The film then settles down into the give and take aspects of the battle scenes. I like how Woo and his crew always maintain contact with the main characters and give us some idea as to where they’re headed when the action gets really chaotic. The battle scenes in “Windtalkers” are so good that they reminded me of “The Thin Red Line” where you could really feel the point of view of the soldiers as they try to take a location or move ten yards in one direction. There’s danger everywhere.
“Windtalkers” is more than passable summer entertainment and I think if they were still making war westerns today, it would feel right at home. I like the familiarity with the stock characters we’ve seen from a hundred war movies before and there’s a pulsing, nervous energy that beats through all of the action. I’m not sure that John Woo knows how to make a bad looking film.
But this is not a movie about characters because I don’t think John Woo is very good at showing emotion in his films which is a quality that usually lifts war films out of the pack.

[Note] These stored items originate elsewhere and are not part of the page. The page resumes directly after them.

-- ==== Sys2Proof/Machine/ChordCore.lean ====
section
/-! DEFINITION. The Chord instruction set (R235 to R245): fields, validation, cycle count, and the run of a program. -/

namespace Sys2Proof.Machine

/-! Instruction fields (R241). -/

def cOp (i : Nat) : Nat := i / 2 ^ 58

/-- The bits that an instruction of an opcode may use (R241, R242); none for an undefined opcode. -/
def cUsed (i : Nat) : Option Nat :=
  let m (hi lo : Nat) : Nat := 2 ^ (hi + 1) - 2 ^ lo
  let opc := m 63 58
  let acc := m 57 56
  let d := m 55 52
  let x := if bit i 51 then m 51 51 + m 49 46 else m 51 47
  let y := if bit i 45 then m 45 45 + m 43 40 else m 45 41
  let lst := if bit i 53 then m 57 53 + m 48 46 + m 14 0 else m 57 49 + m 47 46
  match cOp i with
  | 0x00 | 0x01 => some opc
  | 0x02 => some (opc + m 57 46 + m 15 0)
  | 0x04 => some (opc + m 57 53 + (if bits i 54 53 = 0 then m 52 52 else 0) + m 15 0)
  | 0x05 => some (opc + m 57 55 + m 15 0)
  | 0x06 => some (opc + m 57 55 + m 51 43)
  | 0x08 | 0x09 => some (opc + lst)
  | 0x0C => some (opc + m 57 51 + m 31 0)
  | 0x10 | 0x11 => some (opc + acc + x + y + m 39 38)
  | 0x12 | 0x13 | 0x14 | 0x15 => some (opc + acc + x + y + m 38 38)
  | 0x18 => some (opc + acc)
  | 0x19 => some (opc + acc + x + m 38 38)
  | 0x1A => some (opc + acc + d + m 37 32)
  | 0x20 | 0x21 | 0x24 | 0x25 | 0x26 | 0x27 => some (opc + d + x + y)
  | 0x22 | 0x23 | 0x28 => some (opc + d + x)
  | _ => none

/-- A field out of its range (R241, R243). -/
def cRangeBad (i : Nat) : Bool :=
  match cOp i with
  | 0x04 =>
    let v := i % 65536
    if bits i 54 53 = 0 then v > 0x7FFF else if bits i 54 53 = 1 then v > 32768 else if bits i 54 53 = 2 then v > 32767 else false
  | 0x08 | 0x09 => bits i 47 46 = 3
  | 0x0C => bits i 53 52 = 3
  | 0x1A => let v := signed 6 (bits i 37 32); v < -16 || v > 16
  | _ => false

/-- An error of one instruction at `pc`, 0 for none; `ends` are the ends of the loops that contain it (R243, R245). -/
def cError (words pc i : Nat) (ends : List Nat) : Nat :=
  match cUsed i with
  | none => 3
  | some used =>
    if i &&& (2 ^ 64 - 1 - used) != 0 then 4
    else if cRangeBad i then 5
    else if cOp i = 0x09 && bit i 53 && bit i 48 then 8
    else if cOp i = 0x02 then
      let e := pc + bits i 57 46 + 2
      if i % 65536 = 0 || e > words || ends.length ≥ 2 || ends.any (fun x => e > x) then 6 else 0
    else if cOp i = 0x01 then (if pc + 1 = words && ends.isEmpty then 0 else if ends.isEmpty then 7 else 6)
    else if pc + 1 = words then 7
    else 0

/-- The first error of a program: its place and code (R243). -/
def cCheck (words : Nat) : Nat → List Nat → List Nat → Option (Nat × Nat)
  | _, _, [] => none
  | pc, ends, i :: r =>
    let ends := ends.filter (fun e => pc < e)
    let e := cError words pc i ends
    if e != 0 then some (pc, e)
    else cCheck words (pc + 1) (if cOp i = 0x02 then (pc + bits i 57 46 + 2) :: ends else ends) r

/-! The cycle count (R244). -/

/-- The register that an instruction writes (R244). -/
def cWrites (i : Nat) : Option Nat :=
  match cOp i with
  | 0x08 | 0x0C => some (bits i 57 54)
  | 0x1A | 0x20 | 0x21 | 0x22 | 0x23 | 0x24 | 0x25 | 0x26 | 0x27 | 0x28 => some (bits i 55 52)
  | _ => none

def cHasX (i : Nat) : Bool := [0x10, 0x11, 0x12, 0x13, 0x14, 0x15, 0x19, 0x20, 0x21, 0x22, 0x23, 0x24, 0x25, 0x26, 0x27, 0x28].contains (cOp i)
def cHasY (i : Nat) : Bool := [0x10, 0x11, 0x12, 0x13, 0x14, 0x15, 0x20, 0x21, 0x24, 0x25, 0x26, 0x27].contains (cOp i)

/-- The registers that an instruction reads as x, y or ST source (R244). -/
def cReads (i : Nat) : List Nat :=
  if cOp i = 0x09 then [bits i 57 54]
  else if cOp i = 0x06 then [bits i 51 48]
  else (if cHasX i && !bit i 51 then [bits i 50 47] else []) ++ (if cHasY i && !bit i 45 then [bits i 44 41] else [])

/-- The generator that GSET, GADD or GIDX changes (R244). -/
def cSets (i : Nat) : Option Nat :=
  if cOp i = 0x04 || cOp i = 0x05 || cOp i = 0x06 then some (bits i 57 55) else none

/-- The generators that an instruction uses (R244). -/
def cGens (i : Nat) : List Nat :=
  if cOp i = 0x04 || cOp i = 0x05 || cOp i = 0x06 then [bits i 57 55]
  else if cOp i = 0x08 || cOp i = 0x09 then (if bit i 53 then [] else [bits i 52 50])
  else (if cHasX i && bit i 51 then [bits i 49 47] else []) ++ (if cHasY i && bit i 45 then [bits i 43 41] else [])

/-- One cycle, and one more for a stall after the instruction executed before (R244). -/
def cCost (prev i : Nat) : Nat :=
  let reg := match cWrites prev with | some r => (cReads i).contains r | none => false
  let gen := match cSets prev with | some g => (cGens i).contains g | none => false
  if reg || gen then 2 else 1

/-- Cycles of the instructions from `pc` up to `stop`, and the instruction executed last; a loop's passes after the first
cost alike (R244, R245). -/
def cCycles (code : Array Nat) : Nat → Nat → Nat → Nat → Nat × Nat
  | 0, _, _, prev => (0, prev)
  | k + 1, pc, stop, prev =>
    if pc ≥ stop then (0, prev)
    else
      let i := code.getD pc 0
      let c := cCost prev i
      if cOp i = 0x02 then
        let e := pc + bits i 57 46 + 2
        let first := cCycles code k (pc + 1) e i
        let again := cCycles code k (pc + 1) e first.2
        let rest := cCycles code k e stop first.2
        (c + first.1 + (i % 65536 - 1) * again.1 + rest.1, rest.2)
      else
        let rest := cCycles code k (pc + 1) stop i
        (c + rest.1, rest.2)

/-- The cycle count C of a valid program (R244). -/
def programCycles (code : List Nat) : Nat := (cCycles code.toArray (code.length + 1) 0 code.length 0).1

/-! The state of a run. -/

/-- The engine while a placement runs (R235). -/
structure Run where
  regs : Tbl Cplx := []
  accs : Tbl Cplx := []
  gens : List Gen := []
  dm : Tbl Cplx := []
  dmSize : Nat := 0
  params : List Cplx := []
  faults : List Nat := []
  sats : Nat := 0
deriving DecidableEq, Repr

/-- Bounds of a register part and of an accumulator part (R236). -/
def satTo (n : Nat) (v : Int) : Int := clamp (-(2 ^ (n - 1))) (2 ^ (n - 1) - 1) v

def regPart (v : Int) : Int × Nat := (satTo 40 v, if satTo 40 v = v then 0 else 1)
def accPart (v : Int) : Int × Nat := (satTo 96 v, if satTo 96 v = v then 0 else 1)

def Run.reg (r : Run) (n : Nat) : Cplx := r.regs.at n {}
def Run.acc (r : Run) (n : Nat) : Cplx := r.accs.at n {}
def Run.gen (r : Run) (n : Nat) : Gen := r.gens.getD n {}

/-- A register result, saturated (R237). -/
def Run.setReg (n : Nat) (re im : Int) (r : Run) : Run :=
  let a := regPart re
  let b := regPart im
  { r with regs := r.regs.put n { re := a.1, im := b.1 }, sats := r.sats + a.2 + b.2 }

/-- An accumulator result, saturated (R237). -/
def Run.setAcc (n : Nat) (re im : Int) (r : Run) : Run :=
  let a := accPart re
  let b := accPart im
  { r with accs := r.accs.put n { re := a.1, im := b.1 }, sats := r.sats + a.2 + b.2 }

def Run.setGen (n : Nat) (g : Gen) (r : Run) : Run := { r with gens := r.gens.set n g }

/-- An index advanced (R239). -/
def Gen.advance (k : Int) (g : Gen) : Gen :=
  if g.length > 0 then { g with index := (g.index + k) % (g.length : Int) } else { g with index := g.index + k }

/-- A memory word read; outside its space it is an address fault and reads 0 (R239, R258). -/
def Run.read (space : Bool) (addr : Int) (r : Run) : Cplx × Run :=
  let size := if space then r.params.length else r.dmSize
  if 0 ≤ addr && addr < size then
    (if space then r.params.getD addr.toNat {} else r.dm.at addr.toNat {}, r)
  else ({}, { r with faults := (addr % 65536).toNat :: r.faults })

/-- A data word written; outside the data space it is an address fault and nothing is written (R258). -/
def Run.write (space : Bool) (addr : Int) (v : Cplx) (r : Run) : Run :=
  if !space && 0 ≤ addr && addr < r.dmSize then { r with dm := r.dm.put addr.toNat v }
  else { r with faults := (addr % 65536).toNat :: r.faults }

/-- A word read through a generator, which post-modifies it when asked (R239). -/
def Run.readGen (g : Nat) (inc : Bool) (r : Run) : Cplx × Run :=
  let x := r.gen g
  let q := r.read x.space ((x.base : Int) + x.index)
  (q.1, if inc then q.2.setGen g (x.advance x.step) else q.2)

/-- The x operand of a format A instruction (R241). -/
def Run.opX (i : Nat) (r : Run) : Cplx × Run :=
  if bit i 51 then r.readGen (bits i 49 47) (bit i 46) else (r.reg (bits i 50 47), r)

/-- The y operand of a format A instruction (R241). -/
def Run.opY (i : Nat) (r : Run) : Cplx × Run :=
  if bit i 45 then r.readGen (bits i 43 41) (bit i 40) else (r.reg (bits i 44 41), r)

/-- Bits below the sign bit of a 40-bit part that equal it (R242). -/
def lrs (v : Int) : Nat := 39 - (if v < 0 then -v - 1 else v).toNat.size

/-- floor(v / 2^n), rounded to nearest with ties towards +∞ (R237). -/
def roundShift (v : Int) (n : Nat) : Int := if n = 0 then v else Int.fdiv (v + 2 ^ (n - 1)) (2 ^ n)

/-- A part shifted left by a signed amount, right shifts rounded (R242 NORM). -/
def normPart (v k : Int) : Int :=
  let k := clamp (-39) 39 k
  if k ≥ 0 then v * 2 ^ k.toNat else roundShift v (-k).toNat

/-- An accumulator part as a register part times 2^sh (R242 RND). -/
def rndPart (v sh : Int) : Int := if sh ≥ 0 then roundShift (v * 2 ^ sh.toNat) 31 else roundShift v (31 + (-sh).toNat)

/-- The parts of a value that an instruction names, the others kept (R241). -/
def partOf (part : Nat) (old new : Cplx) : Cplx :=
  if part = 0 then new else if part = 1 then { old with re := new.re } else { old with im := new.im }

/-- One instruction other than LOOP and TEND (R242). -/
def Run.step (i : Nat) (r : Run) : Run :=
  let a := bits i 57 56
  let d := bits i 55 52
  let neg (v : Int) : Int := if bit i 38 then -v else v
  let g := bits i 57 55
  let old := r.acc a
  match cOp i with
  | 0x04 =>
    let x := r.gen g
    let v := i % 65536
    r.setGen g (match bits i 54 53 with
      | 0 => { x with base := v, space := bit i 52 }
      | 1 => { x with length := v }
      | 2 => { x with index := v }
      | _ => { x with step := signed 16 v })
  | 0x05 => r.setGen g ((r.gen g).advance (signed 16 (i % 65536)))
  | 0x06 =>
    let x := r.gen g
    let top : Int := if x.length = 0 then 32767 else (x.length : Int) - 1
    r.setGen g { x with index := clamp 0 top (Int.fdiv (r.reg (bits i 51 48)).re (2 ^ bits i 47 43)) }
  | 0x08 =>
    let n := bits i 57 54
    let q := if bit i 53 then r.read (bit i 48) ((i % 32768 : Nat) : Int) else r.readGen (bits i 52 50) (bit i 49)
    let v := partOf (bits i 47 46) (q.2.reg n) q.1
    q.2.setReg n v.re v.im
  | 0x09 =>
    let v := r.reg (bits i 57 54)
    let x := r.gen (bits i 52 50)
    let space := if bit i 53 then false else x.space
    let addr : Int := if bit i 53 then ((i % 32768 : Nat) : Int) else (x.base : Int) + x.index
    let was := if 0 ≤ addr then r.dm.at addr.toNat {} else {}
    let r := r.write space addr (partOf (bits i 47 46) was v)
    if !bit i 53 && bit i 49 then r.setGen (bits i 52 50) (x.advance x.step) else r
  | 0x0C =>
    let n := bits i 57 54
    let v := signed 32 (i % 2 ^ 32) * (if bit i 51 then 1 else 16)
    let c := partOf (bits i 53 52) (r.reg n) { re := v, im := v }
    r.setReg n c.re c.im
  | 0x18 => r.setAcc a 0 0
  | 0x1A => r.setReg d (rndPart old.re (signed 6 (bits i 37 32))) (rndPart old.im (signed 6 (bits i 37 32)))
  | _ =>
    if !cHasX i then r
    else
      let q := r.opX i
      let x := q.1
      let p := if cHasY i then q.2.opY i else ({}, q.2)
      let y := p.1
      let r := p.2
      let yi := if bit i 39 then -y.im else y.im
      match cOp i with
      | 0x10 => r.setAcc a (neg (x.re * y.re - x.im * yi)) (neg (x.re * yi + x.im * y.re))
      | 0x11 => r.setAcc a (old.re + neg (x.re * y.re - x.im * yi)) (old.im + neg (x.re * yi + x.im * y.re))
      | 0x12 => r.setAcc a (neg (x.re * y.re)) (neg (x.im * y.im))
      | 0x13 => r.setAcc a (old.re + neg (x.re * y.re)) (old.im + neg (x.im * y.im))
      | 0x14 => r.setAcc a (neg (x.re * y.re)) (neg (x.re * y.im))
      | 0x15 => r.setAcc a (old.re + neg (x.re * y.re)) (old.im + neg (x.re * y.im))
      | 0x19 => r.setAcc a (old.re + neg (x.re * 2 ^ 31)) (old.im + neg (x.im * 2 ^ 31))
      | 0x20 => r.setReg d (x.re + y.re) (x.im + y.im)
      | 0x21 => r.setReg d (x.re - y.re) (x.im - y.im)
      | 0x22 => r.setReg d (-x.re) (-x.im)
      | 0x23 => r.setReg d (if x.re < 0 then -x.re else x.re) (if x.im < 0 then -x.im else x.im)
      | 0x24 => r.setReg d (max x.re y.re) (max x.im y.im)
      | 0x25 => r.setReg d (min x.re y.re) (min x.im y.im)
      | 0x26 => r.setReg d (min (min (lrs x.re : Int) (lrs x.im)) y.re) 0
      | 0x27 => r.setReg d (normPart x.re y.re) (normPart x.im y.re)
      | 0x28 => r.setReg d x.im x.re
      | _ => r

/-- A program from `pc` with its active loops (start, end, iterations left), for at most so many instructions (R245). -/
def Run.go (code : Array Nat) : Nat → Nat → List (Nat × Nat × Nat) → Run → Run
  | 0, _, _, r => r
  | k + 1, pc, loops, r =>
    match loops with
    | (start, stop, left) :: outer =>
      if pc = stop then
        (if left > 1 then Run.go code k start ((start, stop, left - 1) :: outer) r else Run.go code k pc outer r)
      else
        let i := code.getD pc 0
        if cOp i = 0x02 then
          Run.go code k (pc + 1) ((pc + 1, pc + bits i 57 46 + 2, i % 65536) :: (start, stop, left) :: outer) r
        else Run.go code k (pc + 1) ((start, stop, left) :: outer) (r.step i)
    | [] =>
      let i := code.getD pc 0
      if cOp i = 0x01 then r
      else if cOp i = 0x02 then Run.go code k (pc + 1) [(pc + 1, pc + bits i 57 46 + 2, i % 65536)] r
      else Run.go code k (pc + 1) [] (r.step i)

end Sys2Proof.Machine
end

Woo does show drama in all of his films and I think we give him credit for merely attempting to do so, but the scenes of soldiers crying over each other and writing to their wives and girlfriends are no more interesting in “Windtalkers” than the scenes of irony and pathos in Woo films like “A Better Tomorrow” and “Face/Off.”
I didn’t find any of the performances interesting either. I know Nicolas Cage has been trying a new acting style with his wide-eyed look, never blinking, and I know that he’s trying to project the detachment that his character must feel upon the thought of having to kill his Navajo guide, but it just doesn’t work. I’m not saying that Cage has to always be crazy in his films(though that may have been a good idea here)but he needed to show us why he was the actor to play this role and not a hundred other actors with whom we’re more familiar with in this genre. Look at the emotional discoveries Mel Gibson made in We Were Soldiers.
Then there’s Adam Beach as Yahzee, the Navajo private. He’s a capable actor but too young and too naive looking for the part. I think this is a role that required a tough Native American actor like Wes Studi who would project more cynicism against Cage and the war in general. As he is, Yahzee doesn’t look like he’s ever fired a gun in his life. Beach is also hamstrung by a crudely handled racism subplot where he and his comrades are subjected to racial jibes at the hands of a redneck corporal, played by Noah Emmerich. The rest of the characters are so anonymous that we’re frankly indifferent when they die, just grateful that they serve that purpose. This is the kind of film where you think you can predict everything that’s going to happen upon the first shot and you spend the rest of the film praying that you’re wrong. But it’s fun getting there.
I wonder if people will be turned off by the racist corporal in a big way or just see him as a typical war movie character. It used to be in a war movie that the filmmaker’s whose POV was being shown had a responsibility to be fair to the other side. If “Windtalkers” were a white man’s story I do not think we would’ve seen the Navajos treated as savages, so why do we need to see the corporal anyway? There was a scene in the great Vietnam film “84 Charlie Mopic” where a southern grunt explained his feelings about his black commander. He explained that what happened back in America was back in America and that when they were on the battlefield he would die for the man he may have been bred to hate. I think “Windtalkers” could’ve used a scene just like that.